UK Christmas music charts 2009

One of the most great things about Great Britain that a lot of my non-British friends I have been working with would agree is our pop music.

Take a city like Manchester, probably the most musically fertile places in the world.   Everything from The Smiths, New Order, M-people and of course Oasis started up there.   In the late 70s and early 80s bands like The Selector, The Specials, Madness and UB40, took some of the ska and reggae sounds of the Carribean and brought them into a new audience in the UK and whole sub genres of music like two tone (referred both to the sound of music and that it appeal to two different racial groups) were born.

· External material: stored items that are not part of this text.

-- ==== Sys2Proof/Certificates/Slice0/Obligations.lean ====
section
/-!
DEFINITION. The statements for the provers: def Obligations.<Name> : Prop, listed in OBLIGATIONS.json.
Each docstring names the rule of spec/ it formalises. A statement about an instruction quantifies over
every row of its mnemonic (`i.mnemonic = …`), concludes that `exec` answers a next state, says what
that state holds, and gives its frame (Safety.lean). "m" is the operand byte `operandValue i.operand s`,
the effective address is `effAddr i.operand s`, both at the state before the opcode fetch.
-/

open Sys2Proof Sys2Proof.Machine

/-! ## Decoding and encoding -/

/-- Derived (spec/30_encoding.md section 3, spec/70_reset_and_hazards.md section 2; a step is one
pulse, log 3; the refusal answer is log 5): at a boundary, a step is `exec` of the instruction
whose bytes stand at PC, and the first pulse's end (`remaining - 1`, `total_cycles + 1`) around
its next state; a refusal passes. -/
def Obligations.StepRunsDecodedInstruction : Prop :=
  ∀ (s : State) (i : Instr) (rest : List Byte), s.AtBoundary →
    decode [s.mem.read s.pc, s.mem.read (s.pc + 1), s.mem.read (s.pc + 2)] = .ok (i, rest) →
      i.WellFormed ∧
        step s = match exec i s with
          | .next t => .next ((t.setRemaining (t.remaining - 1)).setTotalCycles (t.totalCycles + 1))
          | .fault f => .fault f
          | .refused r => .refused r

/-- R85, R111: words written out from the matrix and the syntax table, one per format and family.
-/
def Obligations.DecodesWordsOfTheMatrix : Prop :=
  decode [0xA9#8, 0x10#8] = .ok (.ldaImm 0x10#8, []) ∧
    decode [0xBD#8, 0x34#8, 0x12#8] = .ok (.ldaAbx 0x1234#16, []) ∧
    decode [0x91#8, 0x10#8] = .ok (.staIzy 0x10#8, []) ∧
    decode [0x71#8, 0x20#8, 0xFF#8] = .ok (.adcIzy 0x20#8, [0xFF#8]) ∧
    decode [0x0A#8] = .ok (.aslAcc, []) ∧
    decode [0xC9#8, 0x20#8] = .ok (.cmpImm 0x20#8, []) ∧
    decode [0xD0#8, 0xEE#8] = .ok (.bne 0xEE#8, []) ∧
    decode [0x48#8] = .ok (.pha, []) ∧
    decode [0x6C#8, 0x34#8, 0x12#8] = .ok (.jmpInd 0x1234#16, []) ∧
    decode [0x18#8] = .ok (.clc, []) ∧
    decode [0x00#8] = .ok (.brk, []) ∧
    decode [0x89#8, 0x00#8] = .ok (.undocumented 0x89#8, [0x00#8])

/-- R80, R82, R85: every well-formed instruction's bytes decode to it, whatever follows them. -/
def Obligations.DecodeOfEncode : Prop :=
  ∀ (i : Instr) (rest : List Byte), i.WellFormed → decode (encode i ++ rest) = .ok (i, rest)

/-- R80, R83: what the decoder reads is well formed, and its bytes are exactly those consumed. -/
def Obligations.EncodeOfDecode : Prop :=
  ∀ (bytes rest : List Byte) (i : Instr), decode bytes = .ok (i, rest) →
    i.WellFormed ∧ encode i ++ rest = bytes

/-- Derived (spec/30_encoding.md section 2): every byte has a descriptor with base cost at least
1; it is `???` exactly for the 105 undocumented bytes; and the instruction the byte selects has
that mnemonic and mode. -/
def Obligations.OpcodeTableIsTotal : Prop :=
  undocumentedOpcodes.length = 105 ∧ undocumentedOpcodes.Nodup ∧
    ∀ op lo hi : Byte,
      1 ≤ (descriptor op).baseCycles ∧
      ((descriptor op).mnemonic = .undocumented ↔ op ∈ undocumentedOpcodes) ∧
      (op ∈ undocumentedOpcodes → descriptor op = ⟨.undocumented, .imp, 2, false⟩) ∧
      (decodeInstr op lo hi).opcode = op ∧
      (decodeInstr op lo hi).mnemonic = (descriptor op).mnemonic ∧
      (decodeInstr op lo hi).operand.mode = (descriptor op).mode

/-- R81, R91: three bytes always decode, and the length is 1 plus the descriptor's operand width.
-/
def Obligations.DecodingNeverFails : Prop :=
  ∀ op lo hi : Byte, ∃ (i : Instr) (rest : List Byte),
    decode [op, lo, hi] = .ok (i, rest) ∧ rest.length + i.length = 3 ∧
      i.length = 1 + (descriptor op).mode.width

/-- R80, R82: the instruction fetched at PC takes its operand from the bytes after the opcode, low
byte first. -/
def Obligations.FetchReadsOperandBytes : Prop :=
  ∀ s : State,
    (fetchInstr s).opcode = s.mem.read s.pc ∧
      ((fetchInstr s).operand.mode.width = 1 →
        (fetchInstr s).operand.bytes = [s.mem.read (s.pc + 1)]) ∧
      ((fetchInstr s).operand.mode.width = 2 →
        (fetchInstr s).operand.bytes = [s.mem.read (s.pc + 1), s.mem.read (s.pc + 2)])

/-- R89: `page_penalty` holds for exactly the ABX, ABY and IZY forms of the nine reading
mnemonics, and only there does a page crossing cost a cycle. -/
def Obligations.PagePenaltyOnlyForReads : Prop :=
  ∀ (op : Byte) (i : Instr) (s : State),
    ((descriptor op).pagePenalty = true ↔
      (descriptor op).mode ∈ [Mode.abx, .aby, .izy] ∧
        (descriptor op).mnemonic ∈ [Mnemonic.adc, .and, .cmp, .eor, .lda, .ldx, .ldy, .ora, .sbc]) ∧
    (cost i s 0 = (descriptor i.opcode).baseCycles + 1 ↔
      pageCrossed i.operand s = true ∧ (descriptor i.opcode).pagePenalty = true)

/-! ## Memory and the stack protocol -/

/-- Derived (spec/20_memory.md section 4; the canonical form is log 1's): two memories in
canonical form that read alike are the same list. -/
def Obligations.CanonicalMemoryIsUnique : Prop :=
  ∀ m n : Memory, m.wf → n.wf → (∀ a, m.read a = n.read a) → m = n

/-- R53, R54: a 16-bit read takes its low byte at `a` and its high byte at `(a + 1) & 0xFFFF`, and
bytes written there in that order read back as the word. -/
def Obligations.WordReadIsLittleEndian : Prop :=
  (∀ (m : Memory) (a : Word), (m.readWord a).toNat =
    (m.read a).toNat + 256 * (m.read (BitVec.ofNat 16 ((a.toNat + 1) % 65536))).toNat) ∧
  ∀ (m : Memory) (a w : Word), m.wf →
    ((m.write a (BitVec.ofNat 8 (w.toNat % 256))).write (a + 1)
      (BitVec.ofNat 8 (w.toNat / 256))).readWord a = w

/-- R60, R61: Push writes at 0x0100 + SP and decrements SP modulo 256; Pull increments SP and
reads there; neither changes anything else. -/
def Obligations.StackProtocol : Prop :=
  ∀ (v : Byte) (s : State),
    ((push v s).sp.toNat = (s.sp.toNat + 255) % 256 ∧
      (s.mem.wf → (push v s).mem.read (BitVec.ofNat 16 (0x0100 + s.sp.toNat)) = v) ∧
      Frame [.sp] [] [BitVec.ofNat 16 (0x0100 + s.sp.toNat)] s (push v s) ∧
      (push v s).pc = s.pc) ∧
    ((pullSp s).sp.toNat = (s.sp.toNat + 1) % 256 ∧
      pullByte s = s.mem.read (BitVec.ofNat 16 (0x0100 + (s.sp.toNat + 1) % 256)) ∧
      Frame [.sp] [] [] s (pullSp s) ∧ (pullSp s).pc = s.pc)

/-- R61, R62, R63: a pull undoes a push, at every SP including the wrap, and so do two for a word.
-/
def Obligations.PullUndoesPush : Prop :=
  ∀ (v : Byte) (w : Word) (s : State), s.mem.wf →
    pullByte (push v s) = v ∧ (pullSp (push v s)).sp = s.sp ∧
      pullWord (pushWord w s) = w ∧ (pullSp (pullSp (pushWord w s))).sp = s.sp

/-! ## The resolver -/

/-- R95: the resolver advances PC by the operand width and writes no other register, no flag and
no memory; `crossed` holds in ABX, ABY and IZY only. That `opcode` and `fetched`, and `addr_rel` and
`addr_abs` in the modes that do not produce them, keep their old values is the model's choice, log 10
(R37 lets a model keep the scratch or drop it; R96 says only that EA is not used). -/
def Obligations.ResolverFrame : Prop :=
  ∀ (o : Operand) (s : State),
    (resolve o s).pc.toNat = (s.pc.toNat + o.mode.width) % 65536 ∧
      Frame [] [] [] s (resolve o s) ∧ (resolve o s).p = s.p ∧
      (resolve o s).remaining = s.remaining ∧ (resolve o s).opcode = s.opcode ∧
      (resolve o s).fetched = s.fetched ∧
      (o.mode ≠ .rel → (resolve o s).addrRel = s.addrRel) ∧
      (o.mode ∈ [Mode.imp, .acc, .rel] → (resolve o s).addrAbs = s.addrAbs) ∧
      ((resolve o s).crossed = true → o.mode ∈ [Mode.abx, .aby, .izy])

/-- R99 to R101: the Zero Page modes stay inside page zero. -/
def Obligations.ZeroPageModes : Prop :=
  ∀ (b : Byte) (s : State),
    ((resolve (.zp0 b) s).addrAbs.toNat = b.toNat ∧
      (resolve (.zpx b) s).addrAbs.toNat = (b.toNat + s.x.toNat) % 256 ∧
      (resolve (.zpy b) s).addrAbs.toNat = (b.toNat + s.y.toNat) % 256) ∧
    (resolve (.zp0 b) s).crossed = false ∧ (resolve (.zpx b) s).crossed = false ∧
      (resolve (.zpy b) s).crossed = false

/-- R102 to R104: Absolute takes the operand verbatim; the indexed forms add X or Y modulo 2^16
and signal a crossing iff the high byte changes (a wrap past 0xFFFF counts). -/
def Obligations.AbsoluteModes : Prop :=
  ∀ (w : Word) (s : State),
    ((resolve (.abs w) s).addrAbs = w ∧ (resolve (.abs w) s).crossed = false) ∧
    ((resolve (.abx w) s).addrAbs.toNat = (w.toNat + s.x.toNat) % 65536 ∧
      ((resolve (.abx w) s).crossed = true ↔
        w.toNat / 256 ≠ (w.toNat + s.x.toNat) % 65536 / 256)) ∧
    ((resolve (.aby w) s).addrAbs.toNat = (w.toNat + s.y.toNat) % 65536 ∧
      ((resolve (.aby w) s).crossed = true ↔
        w.toNat / 256 ≠ (w.toNat + s.y.toNat) % 65536 / 256))

/-- R105 to R107: the pointer's high byte is read inside the pointer's page; IZX indexes before,
IZY after the pointer read, and only IZY signals a crossing. -/
def Obligations.IndirectModes : Prop :=
  ∀ (w : Word) (b : Byte) (s : State),
    ((resolve (.ind w) s).addrAbs.toNat = (s.mem.read w).toNat +
        256 * (s.mem.read (BitVec.ofNat 16 (w.toNat / 256 * 256 + (w.toNat + 1) % 256))).toNat ∧
      (resolve (.ind w) s).crossed = false) ∧
    ((resolve (.izx b) s).addrAbs.toNat =
        (s.mem.read (BitVec.ofNat 16 ((b.toNat + s.x.toNat) % 256))).toNat +
        256 * (s.mem.read (BitVec.ofNat 16 ((b.toNat + s.x.toNat + 1) % 256))).toNat ∧
      (resolve (.izx b) s).crossed = false) ∧
    ∀ base : Nat, base = (s.mem.read (BitVec.ofNat 16 b.toNat)).toNat +
        256 * (s.mem.read (BitVec.ofNat 16 ((b.toNat + 1) % 256))).toNat →
      (resolve (.izy b) s).addrAbs.toNat = (base + s.y.toNat) % 65536 ∧
        ((resolve (.izy b) s).crossed = true ↔ base / 256 ≠ (base + s.y.toNat) % 65536 / 256)

/-- R98, R108: Immediate mode's EA is the operand byte's address; a Relative target is PC after
the operand plus the signed offset, modulo 2^16. That the operand is the byte the decoder read, not
one read again at EA, is the model's choice, log 9 (R98 reads it at EA, in the handler). -/
def Obligations.ImmediateAndRelativeModes : Prop :=
  ∀ (b : Byte) (s : State),
    ((resolve (.imm b) s).addrAbs = s.pc ∧ operandByte (.imm b) (resolve (.imm b) s) = b) ∧
    (((resolve (.rel b) s).pc + (resolve (.rel b) s).addrRel).toNat : Int) =
      ((s.pc.toNat : Int) + 1 + b.toInt) % 65536

/-! ## Loads, stores, transfers (spec/40_load_store.md) -/

/-- R120 to R122: rows, result, Z, N, PC, cost, one bus read at EA, and the frame. -/
def Obligations.LoadsReadTheOperand : Prop :=
  (rowsOf .lda = [(0xA1, .izx, 6, false), (0xA5, .zp0, 3, false), (0xA9, .imm, 2, false),
      (0xAD, .abs, 4, false), (0xB1, .izy, 5, true), (0xB5, .zpx, 4, false),
      (0xB9, .aby, 4, true), (0xBD, .abx, 4, true)] ∧
    ∀ (i : Instr) (s : State), i.mnemonic = .lda → ∃ t, exec i s = .next t ∧
      t.a = operandValue i.operand s ∧
      (t.flag .z = true ↔ operandValue i.operand s = 0x00#8) ∧
      (t.flag .n = true ↔ 128 ≤ (operandValue i.operand s).toNat) ∧
      handlerAccesses i.mnemonic i.operand (resolved i.opcode i.operand s) =
        [.read (resolved i.opcode i.operand s).addrAbs
          (s.mem.read (resolved i.opcode i.operand s).addrAbs)] ∧
      t.pc = nextPc i s ∧ t.remaining = cost i s 0 ∧ Frame [.a] [.z, .n] [] s t) ∧
  (rowsOf .ldx = [(0xA2, .imm, 2, false), (0xA6, .zp0, 3, false), (0xAE, .abs, 4, false),
      (0xB6, .zpy, 4, false), (0xBE, .aby, 4, true)] ∧
    ∀ (i : Instr) (s : State), i.mnemonic = .ldx → ∃ t, exec i s = .next t ∧
      t.x = operandValue i.operand s ∧
      (t.flag .z = true ↔ operandValue i.operand s = 0x00#8) ∧
      (t.flag .n = true ↔ 128 ≤ (operandValue i.operand s).toNat) ∧
      handlerAccesses i.mnemonic i.operand (resolved i.opcode i.operand s) =
        [.read (resolved i.opcode i.operand s).addrAbs
          (s.mem.read (resolved i.opcode i.operand s).addrAbs)] ∧
      t.pc = nextPc i s ∧ t.remaining = cost i s 0 ∧ Frame [.x] [.z, .n] [] s t) ∧
  (rowsOf .ldy = [(0xA0, .imm, 2, false), (0xA4, .zp0, 3, false), (0xAC, .abs, 4, false),
      (0xB4, .zpx, 4, false), (0xBC, .abx, 4, true)] ∧
    ∀ (i : Instr) (s : State), i.mnemonic = .ldy → ∃ t, exec i s = .next t ∧
      t.y = operandValue i.operand s ∧
      (t.flag .z = true ↔ operandValue i.operand s = 0x00#8) ∧
      (t.flag .n = true ↔ 128 ≤ (operandValue i.operand s).toNat) ∧
      handlerAccesses i.mnemonic i.operand (resolved i.opcode i.operand s) =
        [.read (resolved i.opcode i.operand s).addrAbs
          (s.mem.read (resolved i.opcode i.operand s).addrAbs)] ∧
      t.pc = nextPc i s ∧ t.remaining = cost i s 0 ∧ Frame [.y] [.z, .n] [] s t)

/-- R123 to R125: rows, the byte at EA, no flag, no read at EA, fixed cost, and the frame. -/
def Obligations.StoresWriteTheByteAtEA : Prop :=
  (rowsOf .sta = [(0x81, .izx, 6, false), (0x85, .zp0, 3, false), (0x8D, .abs, 4, false),
      (0x91, .izy, 6, false), (0x95, .zpx, 4, false), (0x99, .aby, 5, false),
      (0x9D, .abx, 5, false)] ∧
    ∀ (i : Instr) (s : State), i.mnemonic = .sta → ∃ t, exec i s = .next t ∧
      (s.mem.wf → t.mem.read (effAddr i.operand s) = s.a) ∧
      handlerAccesses i.mnemonic i.operand (resolved i.opcode i.operand s) =
        [.write (effAddr i.operand s) s.a] ∧
      t.pc = nextPc i s ∧ t.remaining = (descriptor i.opcode).baseCycles ∧
      Frame [] [] [effAddr i.operand s] s t) ∧
  (rowsOf .stx = [(0x86, .zp0, 3, false), (0x8E, .abs, 4, false), (0x96, .zpy, 4, false)] ∧
    ∀ (i : Instr) (s : State), i.mnemonic = .stx → ∃ t, exec i s = .next t ∧
      (s.mem.wf → t.mem.read (effAddr i.operand s) = s.x) ∧
      handlerAccesses i.mnemonic i.operand (resolved i.opcode i.operand s) =
        [.write (effAddr i.operand s) s.x] ∧
      t.pc = nextPc i s ∧ t.remaining = (descriptor i.opcode).baseCycles ∧
      Frame [] [] [effAddr i.operand s] s t) ∧
  (rowsOf .sty = [(0x84, .zp0, 3, false), (0x8C, .abs, 4, false), (0x94, .zpx, 4, false)] ∧
    ∀ (i : Instr) (s : State), i.mnemonic = .sty → ∃ t, exec i s = .next t ∧
      (s.mem.wf → t.mem.read (effAddr i.operand s) = s.y) ∧
      handlerAccesses i.mnemonic i.operand (resolved i.opcode i.operand s) =
        [.write (effAddr i.operand s) s.y] ∧
      t.pc = nextPc i s ∧ t.remaining = (descriptor i.opcode).baseCycles ∧
      Frame [] [] [effAddr i.operand s] s t)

Punk, was of course very British with The Sex Pistols and The Clash, these have an obviously aggressive, political theme for it, but it was good musically as well.

The early 1980s had a lot of music that represent the depression that had was around in the 81-82 era, just listen to say the Specials “Ghost Town” which was an iconic track from that period.

Indeed Britain is and should be very proud of the vast amount of talented bands spawned from our green and pleasant land.  And I absolutely love pop music of all kinds, old and new, popular and obscure, British and otherwise.

So what the hell happened with the charts in December 2009?

The X-factor.   Its cheesy but fun, kind of like Eurovision, some pleasant but short life span tunes often appear often at Christmas.   But Christmas isn’t always cheese.   Kylie Minogue had a Christmas number one “I believe” which was a sweet, happy feel good sort of song, just the sort of thing Kylie does best.

Someone came out with the idea the Rage against the Machine should reissue “Killing in the name” for the Christmas number one.  Oh dear.

Facebook is really good for getting people onto Band wagons, whether its for or against the BNP, or immigration, every type of soap box which people want to stand on, it only recently I have seen the enourmous amount of motivation in can start up to lead people.   Take the Wispa chocolate bar was brough back by a Facebook group.   I didnt even realise this product had been discontinued in the first place, by nevertheless the PR people from Cadburys listened and people rejoiced as the familiar blue packaged fluffy centre chocolate bar reappeared in corner shops all over the UK again.

So when a campaign to get Rage to number one, Simon Cowell the often rude and disliked record boss who makes short life span fun but ultimately disposable music appear and disappear is the target of a campaign, a bit like hating a parking warden after getting a ticket.

There is nothing wrong with hard rock or metal, but sorry I think Retards against the machine have absolutely no substance to them.   Getting 40,000 or so teenagers to click to buy a 79p track on iTunes just to make the X-Factor bands lose was more of factor to see them win.   The song was poor in 1992 its certainly no better now.   Rage’s message is all about being up against ‘the man’ and being as their title, ‘against the machine’  the fictitious authority which make people like to be on the rebellious side.  I hope to see them fast fade away as quick as snow in Basingstoke.   Maybe they will appear again 17 years time again.

Of course the angst ridden teenagers that bought this song will be a bit disappointed to find Rage’s record label is the same company as a certain Mr Cowell’s.   So in Rage’s expletive ridden lyrics, “f*** you, I wont do you tell me”

Yes you did.

You did exactly what you were told and gave your pocket money to the men at the record companies that put together throwaway music, both X-Factor and kiddiegrunge, and they are chuckling you did.

Do yourself a favour, there were probably more than 2 songs in the charts.  Turn on your radio and listening to real music with talent.